В этой связи поучительно установление, о котором говорится в Священном Писании: евангелист Лука сообщает о пути двух учеников в день Воскресения из Иерусалима в Эммаус (Лк.24:13–31). В дороге к ним присоединился незнакомец, поучавший их по Писанию Ветхого Завета о значении крестной смерти Мессии и в конце пути открывшийся им в преломлении хлеба как Сам воскресший Распятый. Вряд ли может возникнуть сомнение в том, что этот всем известный эпизод имеет таинственно-евхаристическое значение. Воскресший Сам открывается в преломлении хлеба и ещё раз показывает ученикам, каким образом Его спасительная смерть должна реализоваться в будущем.
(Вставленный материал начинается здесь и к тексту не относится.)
-- ==== Sys2Proof/Machine/Rime.lean ====
section
/-!
DEFINITION. Rime: power domains, auto retention, low-power entries and wakes (21_rime_power.md R488–R506).
-/
namespace Sys2Proof.Machine

-- Domains (R488–R490) --------------------------------------------------------------------------------------------

/-- Domain `d` is on. -/
def State.domOn (s : State) (d : Nat) : Bool := s.getBit (R.SYS_PWR_DOM (d / 32)) (d % 32)

/-- The Frost instance in a domain (R469). -/
def domPll (d : Nat) : Option Nat :=
  if 86 ≤ d ∧ d < 94 then some (d - 85) else if 106 ≤ d ∧ d < 110 then some (d - 97) else if d = 117 then some 13 else none

/-- Retains domain `d` after stopping its clock outputs. -/
def State.domRetain (s : State) (d : Nat) : State :=
  if s.domOn d then
    let s := s.setBit (R.SYS_PWR_DOM (d / 32)) (d % 32) false
    match domPll d with | some i => s.pllStop i | none => s
  else s

/-- Turns domain `d` on; its instance relocks by slot 0. -/
def State.domPower (s : State) (d : Nat) : State :=
  if s.domOn d then s
  else
    let s := s.setBit (R.SYS_PWR_DOM (d / 32)) (d % 32) true
    match domPll d with | some i => s.pllRestart i | none => s

/-- SYS_PWR_STAT.RIME and RIME_STAT.STATE follow the state held, and a change is an interrupt cause (R491, R506;
16_host_board_ports.md R378). -/
def State.rimeStat (s : State) : State :=
  let v := if s.rime.asleep.isSome then 2 else if s.rime.auto_ ≠ 0 then 1 else 0
  let s := if s.get R.SYS_PWR_STAT_RIME = v then s else s.irq 7
  (s.set R.SYS_PWR_STAT_RIME v).set R.RIME_STAT_STATE v

/-- The device is in HIBERNATE. -/
def State.hibernating (s : State) : Bool := s.on R.RIME_STAT_HIB

/-- The device is in DOZE. -/
def State.dozing (s : State) : Bool := s.rime.asleep.isSome && !s.hibernating

-- Auto retention (R492) ------------------------------------------------------------------------------------------

/-- The class of a domain that R492 retains. -/
def autoClass (d : Nat) : Option Nat :=
  if d < 64 then some 0 else if d < 72 then some 1 else if d = 72 then some 2 else if d < 77 then some 3
  else if d = 77 then some 4 else if d < 94 then some 5 else if d < 102 then some 6 else if d = 115 then some 7 else none

/-- The condition of R492 for domain `d`. -/
def State.autoIdle (s : State) (d : Nat) : Bool :=
  if d < 64 then s.get (R.SERAC_ICE_ROLE d) == roleSpare && !s.iceBusy d && !s.serac.testing.any (fun (t : IceTest) => t.ice == d)
  else if d < 72 then
    !s.getBit R.FIRN_CTL_SG_EN (d - 64)
      && !s.firn.jobs.any (fun (j : Job) => match j.decoder with | some x => x / 8 == d - 64 | none => false)
  else if d = 72 then !s.on R.FIRN_CTL_WB_EN && s.on R.FIRN_STAT_WB_IDLE
  else if d < 77 then !s.getBit R.DRIFT_CTL_UNIT_EN (d - 73) && s.getBit R.DRIFT_STAT_UNIT_IDLE (d - 73)
  else if d = 77 then s.on R.FLOE_STAT_IDLE
  else if d < 94 then s.on R.OUTW_STAT_IDLE && !s.getBit R.LINK_CTL_TX_EN ((d - 78) % 8)
  else if d < 102 then !s.getBit R.LINK_CTL_RX_EN (d - 94) && !s.getBit R.LINK_CTL_RXAUX_EN (d - 94)
  else !s.on R.CAMP_CTL_PTP_EN

/-- A domain retained under R492 returns to on before its block is next needed. -/
def State.autoWake (s : State) (d : Nat) : State :=
  if s.rime.auto_.testBit d ∧ s.rime.asleep.isNone then
    let s := { s with rime := { s.rime with auto_ := s.rime.auto_ - 2 ^ d } }
    ((s.domPower d).inc R.RIME_AUTO_WAKE_CNT).rimeStat
  else s

/-- Follows the conditions of R492 over time: since when each holds, and the return of a domain whose condition ended. -/
def State.autoTrack (s : State) : State :=
  (List.range 118).foldl (fun s d =>
    match autoClass d with
    | none => s
    | some _ =>
      let since := s.rime.idleSince.find? (fun e => e.1 == d)
      if s.autoIdle d then
        (match since with
        | some _ => s
        | none => { s with rime := { s.rime with idleSince := s.rime.idleSince ++ [(d, s.now)] } })
      else
        let s := s.autoWake d
        (match since with
        | some _ => { s with rime := { s.rime with idleSince := s.rime.idleSince.filter (fun e => e.1 != d) } }
        | none => s)) s

/-- AUTO_RETENTION: the domain's condition has held for RIME_AUTO_IDLE.US microseconds (R492). -/
def execAutoRetention (d : Fin 128) (s : State) : Host.Outcome State Fault Refusal :=
  match autoClass d, s.rime.idleSince.find? (fun e => e.1 == d.val) with
  | some c, some e =>
    if s.on R.RIME_CTL && s.getBit R.RIME_AUTO c && s.autoIdle d && s.domOn d && s.rime.asleep.isNone
        && s.rime.entry.isNone && decide (e.2 + 1000 * max 1 (s.get R.RIME_AUTO_IDLE) ≤ s.now) then
      let s := { s with rime := { s.rime with auto_ := s.rime.auto_ + 2 ^ d.val } }
      .next (((s.domRetain d).inc R.RIME_AUTO_GATE_CNT).rimeStat)
    else .next s
  | _, _ => .next s

-- Wake sources (R496, R500) --------------------------------------------------------------------------------------

/-- An edge source fires: latched from a request on, lost in the cycles C + 1 to C + 4 (R499, R500). (DEDUCED, unsafe: log entry 63.) -/
def State.wakeEdge (s : State) (bit : Nat) : State :=
  let lost := s.rime.asleep.isSome && decide (s.now < s.rime.commitAt + 100)
  if (s.rime.entry.isSome || s.rime.asleep.isSome) && !lost && !s.rime.edges.testBit bit then
    { s with rime := { s.rime with edges := s.rime.edges + 2 ^ bit } }
  else s

/-- A TB0 compare that fires is a level: held from a request on, and never lost (R496, R500). -/
def State.wakeCompare (s : State) : State :=
  if (s.rime.entry.isSome || s.rime.asleep.isSome) && !s.rime.edges.testBit 2 then
    { s with rime := { s.rime with edges := s.rime.edges + 4 } }
  else s

/-- TB3 has reached RIME_WAKE_TB3 (R497). -/
def State.wakeTimeReached (s : State) : Bool :=
  decide (s.get R.RIME_WAKE_TB3 * 50000000 + s.get R.RIME_WAKE_TB3_TICK ≤ s.camp.tb3Sec * 50000000 + s.camp.tb3Tick)

/-- The sources pending now, as a mask of R496 (before the enables). -/
def State.wakeSources (s : State) : Nat :=
  let hib := s.hibernating
  let e := s.rime.edges
  let b0 := s.ports.twiMatch
  let b2 := if hib then s.wakeTimeReached else e.testBit 2
  let b4 := if hib then decide (s.rime.glSeen + 4 * (1000000000 / s.edgeHz) ≤ s.now) else s.camp.genlock.lost
  b2n b0 + 2 * bitN e 1 + 4 * b2n b2 + 8 * bitN e 3 + 16 * b2n b4

/-- The enabled sources pending now. -/
def State.wakePending (s : State) : Nat := Nat.land s.wakeSources (s.get R.RIME_WAKE_EN)

-- Refusers (R498) ------------------------------------------------------------------------------------------------

/-- A host read for a command is outstanding. -/
def State.hostReadRuns (s : State) : Bool :=
  s.mb.running.any (fun r => match r with | some r => r.wait == .upload false || r.wait == .upload true | none => false)

/-- The first refuser of R498 in table order, for a target and its wake mask; `own` is the ring of a PWR_STATE command. -/
def State.refuser (s : State) (hib : Bool) (wake : Nat) (own : Option Nat) : Option Nat :=
  let ices := (List.range 64).filter s.iceBusy
  let tx := (List.range 8).filter (fun _ => s.scanning)
  let rx := (List.range 8).filter (fun g => s.getBit R.LINK_CTL_RX_EN g && !(s.group g).outstanding.isEmpty)
  let others := (List.range 2).any (fun r => own != some r && (s.mb.running.getD r none).isSome)
  let dma := (List.range 8).any (fun q =>
    (s.ports.queues.getD q Ingest.reset).en && s.get (R.SYS_DMA_Q_PROD q) != s.get (R.SYS_DMA_Q_CONS q))
  let src := Nat.land s.wakeSources wake
  let list : List (Bool × Nat) :=
    [(s.boot.pwrFail, 0x0D00), (hib && others, 0x0F00)] ++ ices.map (fun i => (true, 0x0100 + i))
    ++ [(!(s.on R.FIRN_STAT_DEC_IDLE && s.on R.FIRN_STAT_WB_IDLE), 0x0600), (!s.on R.DRIFT_STAT_IDLE, 0x0700),
        (!(s.floe.queue.isEmpty && s.floe.running.isNone), 0x0800)]
    ++ tx.map (fun g => (true, 0x0200 + g)) ++ rx.map (fun g => (true, 0x0300 + g))
    ++ [(dma || s.hostReadRuns, 0x0900), (s.nand.busy || s.on R.MOR_STAT_CKPT_BUSY, 0x0A00),
        (s.on R.EDEL_STAT_SCRUB_BUSY, 0x0B00), (hib && s.on R.BLUET_STAT_BUSY, 0x0C00)]
    ++ (List.range 4).map (fun n => (s.inflight n, 0x0400 + n))
    ++ (List.range 5).map (fun b => (src.testBit b, 0x0500 + b))
  (list.find? (·.1)).map (·.2)

/-- What every refused or aborted entry leaves (R501). -/
def State.entryFailed (s : State) (aborted : Bool) (requester code : Nat) : State :=
  let s := s.inc (if aborted then R.RIME_ABORT_CNT else R.RIME_REFUSE_CNT)
  let s := s.inc (R.RIME_REFUSER_CNT (code / 256))
  ((s.setB R.RIME_LAST_REFUSER_ABORTED aborted).set R.RIME_LAST_REFUSER_REQUESTER requester).set R.RIME_LAST_REFUSER_CODE code

/-- PWR_REFUSED, or for a host entry that is answered BUSY its record alone (R501). -/
def State.reportRefusal (s : State) (post : Bool) (requester code : Nat) : State :=
  let body := toLE 1 requester ++ toLE 3 0 ++ toLE 4 code
  if post then s.event 0x0A81 12 body else s.logFree 12 0 body

-- Entries (R495–R499) --------------------------------------------------------------------------------------------

/-- Domains that a target retains, in descending order (R490, R491). -/
def State.retainedBy (s : State) (hib : Bool) : List Nat :=
  ((List.range 118).filter (fun d => hib || decide (d < 110) || (d == 115 && !s.on R.CAMP_CTL_PTP_EN))).reverse

/-- RIME_WAKE_TB3 for a HIBERNATE entry with bit 2: the TB0 target nearest ahead, in TB3 time less 10 ms; without one the
bit is dropped from the mask (R497). -/
def State.wakeTime (s : State) (wake : Nat) : State × Nat :=
  let s := s.snapshotTime
  let ahead := (List.range 16).filterMap (fun u =>
    if s.on (R.CAMP_CMP_CTL_ARMED u) && s.get (R.CAMP_CMP_CTL_TB u) == 0 then
      (match s.cmpDiff u with | some d => if d < 0 then some (-d).toNat else none | none => none)
    else none)
  match ahead with
  | [] => (s, wake - 4)
  | d :: ds =>
    let t := s.tb3 + ds.foldl min d - 10000000
    ((s.set R.RIME_WAKE_TB3 (t / 1000000000)).set R.RIME_WAKE_TB3_TICK (t % 1000000000 / 20), wake)

/-- Makes a request in state D (or Thaw's in S): refused by the first refuser, or accepted, in which case the stacks enter
self-refresh and the target's domains are retained (R498, R499). The answer is the refuser's code. -/
def State.rimeRequest (s : State) (requester target wake : Nat) (own : Option Nat) : State × Option Nat :=
  let hib := target == 2
  let s := s.set R.RIME_STAT_REQUESTER requester
  match s.refuser hib wake own with
  | some code => (s.entryFailed false requester code, some code)
  | none =>
    let (s, wake) := if hib && wake.testBit 2 then s.wakeTime wake else (s, wake)
    let doms := (List.range 4).foldl (fun n m => n + s.get (R.SYS_PWR_DOM m) * 2 ^ (32 * m)) 0
    let s := (s.set R.RIME_STAT_ENTRY_BUSY 1).set R.RIME_WAKE_EN wake
    let s := { s with rime := { s.rime with entry := some ⟨target, requester, wake, doms⟩, edges := 0 } }
    let s := if hib then s.set R.SYS_MB_STAT_READY 0 else s
    let s := (List.range 4).foldl (fun s n => s.selfRefresh n true) s
    ((s.retainedBy hib).foldl State.domRetain s, none)

/-- Returns the domains of a mask to on, in ascending order, and takes the stacks out of self-refresh. -/
def State.rimeRestore (s : State) (doms : Nat) : State :=
  let s := (List.range 118).foldl (fun s d => if doms.testBit d then s.domPower d else s) s
  (List.range 4).foldl (fun s n => s.selfRefresh n false) s

/-- An entry before its commit point is aborted (R501). -/
def State.entryAbort (s : State) (code : Nat) : State :=
  match s.rime.entry with
  | none => s
  | some e =>
    let s := ({ s with rime := { s.rime with entry := none } }).set R.RIME_STAT_ENTRY_BUSY 0
    let s := (s.rimeRestore e.domains).entryFailed true e.requester code
    let s := if e.target = 2 then s.set R.SYS_MB_STAT_READY 1 else s
    (s.reportRefusal (e.target == 2 || e.requester != 0) e.requester code).rimeStat

/-- The commit point (R499). -/
def State.entryCommit (s : State) (e : Entry) : State :=
  let hib := e.target == 2
  let s := { s with rime := { s.rime with
    entry := none, asleep := some (e, s.camp.tb3Sec), commitAt := s.now, glSeen := s.now } }
  let s := (s.set R.RIME_STAT_ENTRY_BUSY 0).inc (if hib then R.RIME_HIB_CNT else R.RIME_DOZE_CNT)
  let s := if hib then
      let s := (s.set R.RIME_STAT_HIB 1).pllStop 0
      { s with ports := { s.ports with pcieUp := false } }
    else s
  (s.set R.SYS_STATE_DSTATE 3).rimeStat

/-- ENTRY_COMMIT: the final check of every refuser, then the commit point or the abort (R499). -/
def execEntryCommit (s : State) : Host.Outcome State Fault Refusal :=
  match s.rime.entry with
  | none => .next s
  | some e =>
    match s.refuser (e.target == 2) e.wake none with
    | some code => .next (s.entryAbort code)
    | none => .next (s.entryCommit e)

-- Wakes (R502, R503) ---------------------------------------------------------------------------------------------

/-- The lowest pending bit; a free value when the wake has no source (R502). (DESIGN CHOICE, safe: log entry 67.) -/
def State.lowestSource (s : State) (pend : Nat) : Nat :=
  match (List.range 5).find? (fun b => pend.testBit b) with | some b => b | none => s.freeVal 256

/-- The device returns to RUN: domains, stacks, retrains, and PWR_WAKE after Gentian's read of RIME_WAKE_PEND, which ends a
held two-wire match (R502, R503). DSTATE becomes 1, or 4 when a cause was raised meanwhile (23_faults_latency.md R527). (DEDUCED, unsafe: log entry 63.) -/
def State.doWake (s : State) : State :=
  match s.rime.asleep with
  | none => s
  | some (e, at_) =>
    let hib := s.hibernating
    let pend := s.wakePending
    let bit := s.lowestSource pend
    let s := s.tookFree
    let s := { s with rime := { s.rime with asleep := none, edges := 0 }, ports := { s.ports with twiMatch := false } }
    let s := s.set R.RIME_WAKE_PEND pend
    let s := if hib then ((s.set R.RIME_STAT_HIB 0).pllRestart 0) else s
    let s := if hib && s.frost.refLost then s.loseReference else s
    let s := s.rimeRestore e.domains
    let s := (List.range 4).foldl (fun s n => s.scheduleRetrain n trackingKinds) s
    let s := s.set R.SYS_STATE_DSTATE (if s.on R.SYS_FAULT_STAT_SAFE then 4 else 1)
    let s := if hib then (s.ptpState 0).set R.SYS_MB_STAT_READY 1 else s
    let s := (s.inc R.RIME_WAKE_CNT).rimeStat
    s.event 0x0A80 12 (toLE 1 bit ++ toLE 3 0 ++ toLE 4 (s.camp.tb3Sec - at_))

end Sys2Proof.Machine
end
А если присовокупить предшествовавшее поучение из Писания к предваряющей преломление хлеба благодарственной молитве, то можно удостовериться, что перед нами — формальная евхаристическая основа литургии Церкви. Как мне представляется, в связи с нашей темой особое значение должно иметь то, что при этой, так сказать, евхаристической теофании Господь является не одному ученику, а двум, и соответственным образом делит хлеб на части для обоих. Уже здесь общинный характер Евхаристии узнаваем самым безошибочным образом.
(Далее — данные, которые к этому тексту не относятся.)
-- ==== Sys2Proof/Machine/Ports.lean ====
section
/-!
DEFINITION. Accesses on the device's ports: reach, widths, aliases, ownership, guards, the indirect pair, the BCP, the two-wire
port and BAR2 (16_host_board_ports.md R374–R397).

An address is a word-aligned BAR0 byte address or an address of an indirect space as Regs.lean numbers them.
-/
namespace Sys2Proof.Machine

-- Windows and power domains (21_rime_power.md R489, R492) ----------------------------------------------------------

/-- The power domains behind an address; none for what lies in AON. (DEDUCED, unsafe: log entry 65.) -/
def windowDoms (a : Nat) : List Nat :=
  let span := fun (b n : Nat) => (List.range n).map (fun i => b + i)
  if a < 0x10000 then []
  else if a < 0x20000 then [110]
  else if a < 0x100000000 then
    match (a - 0x100000) / 0x10000 with
    | 0 => span 64 9
    | 1 => span 73 4
    | 2 => [77]
    | 3 => span 0 64
    | 4 => span 102 8
    | 5 => span 78 8
    | 6 => span 86 16
    | 7 => [112]
    | 8 => [117]
    | 9 => [112]
    | 10 => [112]
    | 14 => [111]
    | _ => []
  else
    let inst := a / 0x1000000 % 0x100
    match a / 0x100000000 with
    | 1 => [106 + inst]
    | 2 => [102 + inst]
    | 3 => [86 + inst, 94 + inst]
    | 5 => [112]
    | _ => []

/-- The device is asleep and the domains behind an address are retained. -/
def State.windowAsleep (s : State) (a : Nat) : Bool :=
  s.rime.asleep.isSome && !(windowDoms a).isEmpty && (windowDoms a).all (fun d => !s.domOn d)

/-- Domains that auto retention holds return to on before an access reaches their window (R492). -/
def State.windowWake (s : State) (a : Nat) : State := (windowDoms a).foldl State.autoWake s

-- The words of registers -----------------------------------------------------------------------------------------

/-- A pending message of each vector (R376). -/
def State.pba (s : State) : Nat := (List.range 64).foldl (fun a v => if s.ports.msix.contains v then a + 2 ^ v else a) 0

/-- The MSI-X table. -/
def inMsix (a : Nat) : Bool := decide (0xF000 ≤ a) && decide (a < 0xF400)

/-- What field row `r` of the word at `a` reads as: its stored value, or the present value that a rule derives. -/
def State.rowNow (s : State) (r : RegRow) (a : Nat) : Nat :=
  if 0x310 ≤ a ∧ a < 0x338 then (if (a < 0x330 ∧ s.domOn 117 = false) then 0 else
    let l := a - 0x310 + 0x180010
    if a = 0x31C then s.get R.CAMP_SN_TB0_FRAC * 65536 else RegMap.get 0 s.regs (l * 32))
  else if 0x400 ≤ a ∧ a < 0x440 then s.evtWord ((a - 0x400) / 16) ((a - 0x400) % 16 / 4)
  else if 0x180400 ≤ a ∧ a < 0x180480 ∧ a % 0x20 ≠ 0 then s.evtWord ((a - 0x180400) / 0x20) (a % 0x20 / 4 - 1)
  else if 0x160120 ≤ a ∧ a < 0x160140 then s.respWord ((a - 0x160120) / 4)
  else if a = R.MOR_STAT_BUFFERED.addr ∧ r.lo = R.MOR_STAT_BUFFERED.lo then s.buffered
  else if 0x400000000 ≤ a ∧ a < 0x500000000 ∧ a % 0x1000000 = 4 then s.fcwNow (a / 0x1000000 % 0x100)
  else if 0x400000000 ≤ a ∧ a < 0x500000000 ∧ a % 0x1000000 = 0x14 ∧ r.lo = 0 then s.segNow (a / 0x1000000 % 0x100)
  else s.get (r.field a)

/-- The word at `a` over the rows chosen. (DESIGN CHOICE, safe: log entry 12.) -/
def State.wordOf (s : State) (rows : List RegRow) (a : Nat) : Nat :=
  rows.foldl (fun acc r => acc + s.rowNow r a % 2 ^ (r.hi + 1 - r.lo) * 2 ^ r.lo) 0

/-- The word that a read at `a` returns, without its side effects (R10, R374, R376). (DESIGN CHOICE, safe: log entry 12.) -/
def State.wordNow (s : State) (p : Port) (a : Nat) : Nat :=
  if 0x400000 ≤ a ∧ a < 0x1000000 then 0
  else if 0x10000 ≤ a ∧ a < 0x20000 then s.mb.sram.le (a - 0x10000) 4
  else if inMsix a then (if p = .bcp ∨ p = .twi then 0 else s.ports.msixTable.le (a - 0xF000) 4)
  else if a = 0xF800 ∨ a = 0xF804 then (if p = .bcp ∨ p = .twi then 0 else s.pba / 2 ^ (8 * (a - 0xF800)) % 2 ^ 32)
  else s.wordOf ((rowsAt a).filter (fun r => r.acc != .wo)) a

/-- The RW fields of the word at `a`, as they stand. -/
def State.rwWord (s : State) (a : Nat) : Nat := s.wordOf ((rowsAt a).filter (fun r => r.acc == .rw)) a

/-- The effect of reading the word at `a`: a read-clear field clears, a FIFO port pops (R10). -/
def State.readEffect (s : State) (a : Nat) : State :=
  if 0x400 ≤ a ∧ a < 0x440 then (if a % 16 = 12 then s.evtPop ((a - 0x400) / 16) else s)
  else if 0x180400 ≤ a ∧ a < 0x180480 then (if a % 0x20 = 16 then s.evtPop ((a - 0x180400) / 0x20) else s)
  else if 0x160120 ≤ a ∧ a < 0x160140 then s.respRead ((a - 0x160120) / 4)
  else if a = R.SERAC_TAG_HWM.addr then s.set R.SERAC_TAG_HWM 0
  else if a = R.RIME_WAKE_PEND.addr then
    let s := s.set R.RIME_WAKE_PEND 0
    { s with ports := { s.ports with twiMatch := false } }
  else if 0x15020C ≤ a ∧ a < 0x15028C ∧ (a - 0x15020C) % 16 = 0 then
    let b := (a - 0x15020C) / 16
    let s := s.set (R.OUTW_FIFO_LOW b) 0
    { s with outw := { s.outw with lowFresh := s.outw.lowFresh.filter (fun x => x != b) ++ [b] } }
  else s

/-- A side-effect register: W1C, RC, FIFO port, IDX_DATA or doorbell (R386). (DEDUCED, safe: log entry 15.) -/
def sideReg (a : Nat) (rows : List RegRow) : Bool :=
  rows.any (fun r => r.acc == .w1c || r.acc == .rc)
    || a == 0x104 || a == R.SYS_WB_DOORBELL.addr || a == R.SYS_MB_CMD0_PROD.addr || a == R.SYS_MB_CMD1_PROD.addr
    || a == R.SYS_MB_RSP_CONS.addr || a == R.SYS_MB_EVT_CONS.addr
    || (decide (0x80 ≤ a) && decide (a < 0xC0) && a % 8 == 0)
    || a == R.FLOE_QPORT.addr || (decide (0x160100 ≤ a) && decide (a < 0x160140))

/-- The guard register at an address, by its LOCK field (R392). -/
def guardAt (a : Nat) : Option Field :=
  [R.FROST_OE_GUARD_LOCK, R.TANSY_LIMIT_LOCK, R.THAW_LIMIT_LOCK, R.CIRQ_REF_POLICY_LOCK, R.EDEL_FUSE_GUARD_LOCK].find?
    (fun f => f.addr == a)

/-- A guard register whose LOCK is 1. -/
def State.guarded (s : State) (a : Nat) : Bool := match guardAt a with | some f => s.on f | none => false

/-- Port `p` may write F fields now (R390, R391). (DEDUCED, unsafe: log entry 14.) -/
def State.mayOwn (s : State) (p : Port) : Bool :=
  match p with
  | .gentian => !s.on R.SYS_STATE_DIRECT
  | .twi => false
  | _ => s.on R.SYS_STATE_DIRECT

/-- Bits of the byte lanes that a list of enables gives. -/
def laneMask : List (Option Byte) → Nat
  | [] => 0
  | none :: t => 256 * laneMask t
  | some _ :: t => 255 + 256 * laneMask t

/-- The data of byte lanes, 0 where a lane is not enabled. -/
def laneVal : List (Option Byte) → Nat
  | [] => 0
  | none :: t => 256 * laneVal t
  | some b :: t => b.toNat + 256 * laneVal t

/-- The first enabled byte of a word's mask. -/
def firstByte (mask : Nat) : Nat := if mask % 256 ≠ 0 then 0 else if mask / 256 % 256 ≠ 0 then 1 else if mask / 65536 % 256 ≠ 0 then 2 else 3

/-- Row `r` has a bit under the mask. -/
def RegRow.under (r : RegRow) (mask : Nat) : Bool := mask / 2 ^ r.lo % 2 ^ (r.hi + 1 - r.lo) != 0

/-- Bytes of the MSI-X table are written; a vector whose mask bit clears sends its pending message (R379). -/
def State.msixWrite (s : State) (a : Nat) (mask val : Nat) : State :=
  let o := a - 0xF000
  let t := (List.range 4).foldl (fun (m : Mem) i => if mask / 256 ^ i % 256 = 0 then m else m.write (o + i) (BitVec.ofNat 8 (val / 256 ^ i)))
    s.ports.msixTable
  let s := { s with ports := { s.ports with msixTable := t } }
  let v := o / 16
  if !s.msixMasked v && s.ports.msix.contains v then s.msixSend v else s

/-- The rows of a write that its port may change, and whether it meets an F field that it may not (R389–R391). -/
def State.allowedRows (s : State) (p : Port) (rows : List RegRow) : List RegRow × Bool :=
  (rows.filter (fun r => !r.fw || s.mayOwn p), p != .gentian && rows.any (fun r => r.fw && !s.mayOwn p))

/-- Carries a write to the rows its port may change. -/
def State.rowsWrite (s : State) (p : Port) (a seen mask val : Nat) (rows : List RegRow) (lanes : Nat) : State :=
  let (ok, bad) := s.allowedRows p rows
  let s := if bad then s.accErr p .owned seen else s
  if ok.isEmpty then s else s.applyWrite ⟨p, a, seen, mask, val, ok⟩ lanes

/-- Port `p` may not write byte `o` of the mailbox SRAM: the RSP and EVT areas are Gentian's (14_yopex_mailbox.md R327). (DEDUCED, unsafe: log entry 18.) -/
def sramForeign (p : Port) (o : Nat) : Bool := p != .gentian && decide (0x8000 ≤ o)

/-- Bytes written to the mailbox SRAM from offset `o` with any byte enables: those of the command rings take effect, and any
others are ignored and counted once (R377; 14_yopex_mailbox.md R327). (DEDUCED, unsafe: log entry 18.) -/
def State.sramWrite (s : State) (p : Port) (o seen : Nat) (l : List (Option Byte)) : State :=
  let own := (List.range l.length).map (fun i => if sramForeign p (o + i) then none else l.getD i none)
  let s := s.updMb (fun (b : Mailbox) => { b with sram := writeLane b.sram o own })
  if (List.range l.length).any (fun i => sramForeign p (o + i) && (l.getD i none).isSome) then s.accErr p .refused seen else s

/-- The lanes of a word under a byte mask. -/
def wordLanes (mask val : Nat) : List (Option Byte) :=
  (List.range 4).map (fun i => if mask / 256 ^ i % 256 = 0 then none else some (BitVec.ofNat 8 (val / 256 ^ i)))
Это установление акцентируется ещё сильнее, если мы противопоставим ему рассказ о Крещении, изложенный тем же апостолом Лукой в Деяниях Апостолов (Деян.8:26–39). На обратном пути из Иерусалима эфиопский вельможа, приближённый царицы, читает Священное Писание Ветхого Завета, не понимая его. Его догоняет апостол Филипп, ведомый ангелом, объясняет вельможе прочитанное им как пророчество о Сыне Божием и о Его спасительных деяниях — и по желанию этого человека крестит его в придорожном водоёме. Параллель этого эпизода с событием в Эммаусе напрашивается сама собой: за исполненным верой пониманием Писания следует преподание в Таинстве возвещённого спасения. И столь же отчётливо выступает существенное различие Крещения от преломления хлеба: Крещение — не общинная процедура. Крещаемый ни с кем не разделяет воды Крещения; крестящий может совершать Таинство над крещаемым в отсутствие других лиц, не говоря уже о других активных участниках.
Такое установление, содержащееся в Священном Писании, призвано предостеречь против новейших тенденций в нашей Церкви, тщащихся “встроить” Крещение в общинное празднование Божественной литургии. И хотя принятие Крещения имеет своей целью участие в евхаристическом жертвоприношении и приобщение Святых Даров, но оно — не часть Литургии, а её предпосылка, которая должна быть от неё отделена.
Крещение и вера
Однако предпосылкой благодатного восприятия Крещения должна быть вера, по слову Господню: Кто будет веровать и креститься, спасен будет (Мк.16:16). И эти слова имеют глубочайшие последствия для нашей практики Крещения. Крещению детей или взрослых необходимым образом должно предшествовать соответствующее наставление в вере. Время оглашения (катехумената), то есть наставлений и вхождения в религиозную жизнь Церкви, в древние времена было само собой разумеющимся и в наши дни вновь приобрело актуальность. Катехуменат не следует смешивать с теологическими штудиями; готовящегося к Крещению нужно подробно ознакомить с основами христианской веры и христианской жизни. Для этого никоим образом недостаточно каких бы то ни было упрощенно-диффузных представлений о вере в Бога и уж тем более принадлежности к определённой национальности. Напротив, предметом обсуждения должна стать основная специфика православной веры: Бог как Триединство. Он — в Трёх Лицах, и Он Един. А Один из Троицы стал человеком и даже, пройдя через смерть, дошёл до места обитания умерших, чтобы привести к Божественной, высшей жизни всех, кто на земле, и всех, кто под землёй. Учение о Троице и христология образуют остов данной нам в предании Церкви христианской православной веры. Об этом можно говорить простыми и понятными словами. И в каждом отдельном случае выявляется, может ли человек поверить в эти “невероятности”, и именно в этом — благодатное и до конца необъяснимое Божие избрание. Тех, кто считает, что не в силах принять эти истины веры, настоятельно необходимо удерживать от Крещения: Крещение без такой веры не полезно ни крещаемому, ни Церкви.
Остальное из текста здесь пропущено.